### Instructions for the task:
Transcribe the data below verbatim from the line with "s.store := rfl" to the line with "s.kram := rfl". Include both of those lines.

### Records shown:

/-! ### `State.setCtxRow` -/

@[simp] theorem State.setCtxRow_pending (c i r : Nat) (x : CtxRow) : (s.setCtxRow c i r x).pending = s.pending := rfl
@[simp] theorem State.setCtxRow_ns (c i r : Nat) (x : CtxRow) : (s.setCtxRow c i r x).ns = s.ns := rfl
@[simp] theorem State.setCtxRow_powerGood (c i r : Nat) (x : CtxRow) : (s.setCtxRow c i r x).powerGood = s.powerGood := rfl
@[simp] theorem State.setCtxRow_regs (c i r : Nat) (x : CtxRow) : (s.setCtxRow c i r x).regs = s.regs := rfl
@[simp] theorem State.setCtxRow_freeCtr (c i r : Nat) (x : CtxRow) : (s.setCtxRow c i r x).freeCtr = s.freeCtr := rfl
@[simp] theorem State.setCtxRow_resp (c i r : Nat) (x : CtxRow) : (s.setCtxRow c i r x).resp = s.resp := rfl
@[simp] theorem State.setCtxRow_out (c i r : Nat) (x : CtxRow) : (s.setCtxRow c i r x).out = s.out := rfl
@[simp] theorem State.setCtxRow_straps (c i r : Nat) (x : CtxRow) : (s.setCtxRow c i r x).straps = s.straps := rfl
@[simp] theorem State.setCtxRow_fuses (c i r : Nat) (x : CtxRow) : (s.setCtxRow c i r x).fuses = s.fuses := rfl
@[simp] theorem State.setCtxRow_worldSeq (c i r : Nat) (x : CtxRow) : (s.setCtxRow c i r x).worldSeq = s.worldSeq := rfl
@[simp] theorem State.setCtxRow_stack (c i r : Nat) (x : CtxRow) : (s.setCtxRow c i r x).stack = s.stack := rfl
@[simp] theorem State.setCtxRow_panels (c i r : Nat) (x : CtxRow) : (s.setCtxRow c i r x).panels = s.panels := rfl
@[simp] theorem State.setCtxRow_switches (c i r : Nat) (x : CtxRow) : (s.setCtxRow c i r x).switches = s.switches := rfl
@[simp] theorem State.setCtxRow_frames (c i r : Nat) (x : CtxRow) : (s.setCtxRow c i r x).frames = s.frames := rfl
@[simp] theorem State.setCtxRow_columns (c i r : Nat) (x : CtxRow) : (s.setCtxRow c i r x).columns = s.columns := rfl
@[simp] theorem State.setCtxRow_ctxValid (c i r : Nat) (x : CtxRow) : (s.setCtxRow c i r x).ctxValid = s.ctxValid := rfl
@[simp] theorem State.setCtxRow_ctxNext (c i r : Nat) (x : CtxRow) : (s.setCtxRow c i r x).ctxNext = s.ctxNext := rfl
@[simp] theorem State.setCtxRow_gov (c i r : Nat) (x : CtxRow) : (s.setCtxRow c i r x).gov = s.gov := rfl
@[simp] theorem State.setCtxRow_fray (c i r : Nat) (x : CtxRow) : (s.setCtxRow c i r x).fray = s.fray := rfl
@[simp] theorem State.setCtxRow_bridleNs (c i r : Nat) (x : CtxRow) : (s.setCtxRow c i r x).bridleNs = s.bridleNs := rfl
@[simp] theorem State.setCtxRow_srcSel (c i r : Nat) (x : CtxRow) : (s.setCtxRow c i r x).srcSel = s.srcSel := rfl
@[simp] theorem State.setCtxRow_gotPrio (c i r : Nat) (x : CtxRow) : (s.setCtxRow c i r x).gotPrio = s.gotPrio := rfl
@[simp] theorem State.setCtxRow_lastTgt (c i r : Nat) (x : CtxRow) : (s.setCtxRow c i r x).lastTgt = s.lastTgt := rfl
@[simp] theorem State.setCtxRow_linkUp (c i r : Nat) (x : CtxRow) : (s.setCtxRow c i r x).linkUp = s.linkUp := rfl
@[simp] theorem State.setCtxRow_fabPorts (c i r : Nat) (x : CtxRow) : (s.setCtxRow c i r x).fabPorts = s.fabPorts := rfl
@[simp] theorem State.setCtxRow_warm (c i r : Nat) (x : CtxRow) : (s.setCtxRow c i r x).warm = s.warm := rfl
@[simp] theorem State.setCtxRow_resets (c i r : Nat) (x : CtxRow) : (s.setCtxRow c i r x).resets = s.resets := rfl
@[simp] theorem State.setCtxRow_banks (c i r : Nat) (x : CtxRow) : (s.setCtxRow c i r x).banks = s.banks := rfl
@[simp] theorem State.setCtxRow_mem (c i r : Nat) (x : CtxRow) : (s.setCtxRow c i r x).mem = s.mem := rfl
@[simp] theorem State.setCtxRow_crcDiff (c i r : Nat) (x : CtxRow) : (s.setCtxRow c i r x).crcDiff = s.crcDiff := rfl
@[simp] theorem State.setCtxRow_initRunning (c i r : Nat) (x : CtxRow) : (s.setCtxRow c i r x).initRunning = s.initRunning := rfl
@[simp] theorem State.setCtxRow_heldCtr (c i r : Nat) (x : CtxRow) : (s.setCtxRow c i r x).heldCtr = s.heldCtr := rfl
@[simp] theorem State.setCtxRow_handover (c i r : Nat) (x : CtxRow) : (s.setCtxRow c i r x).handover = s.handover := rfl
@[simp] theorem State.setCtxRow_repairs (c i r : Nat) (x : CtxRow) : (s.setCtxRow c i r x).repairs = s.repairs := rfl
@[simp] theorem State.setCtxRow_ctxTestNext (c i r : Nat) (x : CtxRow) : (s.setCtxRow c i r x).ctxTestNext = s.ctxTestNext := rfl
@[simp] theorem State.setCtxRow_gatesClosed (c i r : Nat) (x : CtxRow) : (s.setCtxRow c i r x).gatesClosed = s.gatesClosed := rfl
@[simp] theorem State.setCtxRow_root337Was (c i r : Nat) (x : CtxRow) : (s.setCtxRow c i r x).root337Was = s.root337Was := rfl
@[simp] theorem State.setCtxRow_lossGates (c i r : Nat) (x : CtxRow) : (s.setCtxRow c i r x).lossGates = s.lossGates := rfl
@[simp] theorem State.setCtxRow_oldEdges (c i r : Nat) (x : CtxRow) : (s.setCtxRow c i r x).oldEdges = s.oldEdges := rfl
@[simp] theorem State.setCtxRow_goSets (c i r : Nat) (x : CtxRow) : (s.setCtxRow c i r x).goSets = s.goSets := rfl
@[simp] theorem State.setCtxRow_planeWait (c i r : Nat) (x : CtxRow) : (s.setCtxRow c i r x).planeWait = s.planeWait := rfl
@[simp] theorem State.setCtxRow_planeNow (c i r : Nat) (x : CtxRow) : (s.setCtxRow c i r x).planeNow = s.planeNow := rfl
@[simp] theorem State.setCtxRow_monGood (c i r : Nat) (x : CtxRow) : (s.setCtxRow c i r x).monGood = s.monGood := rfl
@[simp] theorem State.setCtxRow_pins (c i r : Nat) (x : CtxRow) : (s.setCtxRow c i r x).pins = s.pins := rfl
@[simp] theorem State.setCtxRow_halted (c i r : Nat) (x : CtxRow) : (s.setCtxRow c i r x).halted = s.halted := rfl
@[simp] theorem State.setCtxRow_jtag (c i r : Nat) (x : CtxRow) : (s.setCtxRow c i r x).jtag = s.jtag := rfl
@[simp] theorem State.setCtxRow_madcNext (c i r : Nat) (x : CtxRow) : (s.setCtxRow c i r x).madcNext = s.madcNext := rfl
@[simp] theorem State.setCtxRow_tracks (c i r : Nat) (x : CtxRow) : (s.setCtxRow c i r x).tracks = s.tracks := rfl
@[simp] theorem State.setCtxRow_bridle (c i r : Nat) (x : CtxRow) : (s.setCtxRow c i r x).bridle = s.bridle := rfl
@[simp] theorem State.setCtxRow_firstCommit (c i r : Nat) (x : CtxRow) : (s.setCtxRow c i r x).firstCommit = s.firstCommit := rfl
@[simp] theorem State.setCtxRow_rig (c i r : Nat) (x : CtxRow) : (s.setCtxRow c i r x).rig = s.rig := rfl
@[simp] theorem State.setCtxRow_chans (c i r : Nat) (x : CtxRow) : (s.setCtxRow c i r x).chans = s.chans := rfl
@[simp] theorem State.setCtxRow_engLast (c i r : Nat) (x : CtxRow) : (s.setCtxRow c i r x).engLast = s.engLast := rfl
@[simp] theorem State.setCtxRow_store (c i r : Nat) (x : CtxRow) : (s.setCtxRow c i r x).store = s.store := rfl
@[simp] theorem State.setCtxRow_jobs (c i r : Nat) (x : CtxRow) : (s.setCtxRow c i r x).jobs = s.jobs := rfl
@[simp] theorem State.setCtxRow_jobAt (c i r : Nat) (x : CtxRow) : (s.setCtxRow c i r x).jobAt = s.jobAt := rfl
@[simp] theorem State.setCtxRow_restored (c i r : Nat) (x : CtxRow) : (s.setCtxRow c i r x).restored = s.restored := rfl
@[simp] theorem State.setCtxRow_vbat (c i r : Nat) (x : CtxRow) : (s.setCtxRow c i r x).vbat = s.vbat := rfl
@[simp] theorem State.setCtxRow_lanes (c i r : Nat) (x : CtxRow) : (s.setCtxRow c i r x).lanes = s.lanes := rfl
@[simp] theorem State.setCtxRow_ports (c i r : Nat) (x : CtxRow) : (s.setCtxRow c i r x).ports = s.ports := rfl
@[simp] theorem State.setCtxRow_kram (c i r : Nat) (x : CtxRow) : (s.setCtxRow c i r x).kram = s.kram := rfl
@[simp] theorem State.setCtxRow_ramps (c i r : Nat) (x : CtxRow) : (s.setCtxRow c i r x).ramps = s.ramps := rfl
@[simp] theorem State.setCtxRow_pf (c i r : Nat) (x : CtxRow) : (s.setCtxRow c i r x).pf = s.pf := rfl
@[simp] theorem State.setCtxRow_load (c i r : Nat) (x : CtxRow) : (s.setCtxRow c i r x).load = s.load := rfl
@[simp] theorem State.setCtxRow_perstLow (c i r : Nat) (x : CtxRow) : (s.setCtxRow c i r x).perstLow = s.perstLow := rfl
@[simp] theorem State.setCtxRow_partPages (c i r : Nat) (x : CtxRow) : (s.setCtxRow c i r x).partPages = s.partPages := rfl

### Task answer:
@[simp] theorem State.setCtxRow_store (c i r : Nat) (x : CtxRow) : (s.setCtxRow c i r x).store = s.store := rfl
@[simp] theorem State.setCtxRow_jobs (c i r : Nat) (x : CtxRow) : (s.setCtxRow c i r x).jobs = s.jobs := rfl
@[simp] theorem State.setCtxRow_jobAt (c i r : Nat) (x : CtxRow) : (s.setCtxRow c i r x).jobAt = s.jobAt := rfl
@[simp] theorem State.setCtxRow_restored (c i r : Nat) (x : CtxRow) : (s.setCtxRow c i r x).restored = s.restored := rfl
@[simp] theorem State.setCtxRow_vbat (c i r : Nat) (x : CtxRow) : (s.setCtxRow c i r x).vbat = s.vbat := rfl
@[simp] theorem State.setCtxRow_lanes (c i r : Nat) (x : CtxRow) : (s.setCtxRow c i r x).lanes = s.lanes := rfl
@[simp] theorem State.setCtxRow_ports (c i r : Nat) (x : CtxRow) : (s.setCtxRow c i r x).ports = s.ports := rfl
@[simp] theorem State.setCtxRow_kram (c i r : Nat) (x : CtxRow) : (s.setCtxRow c i r x).kram = s.kram := rfl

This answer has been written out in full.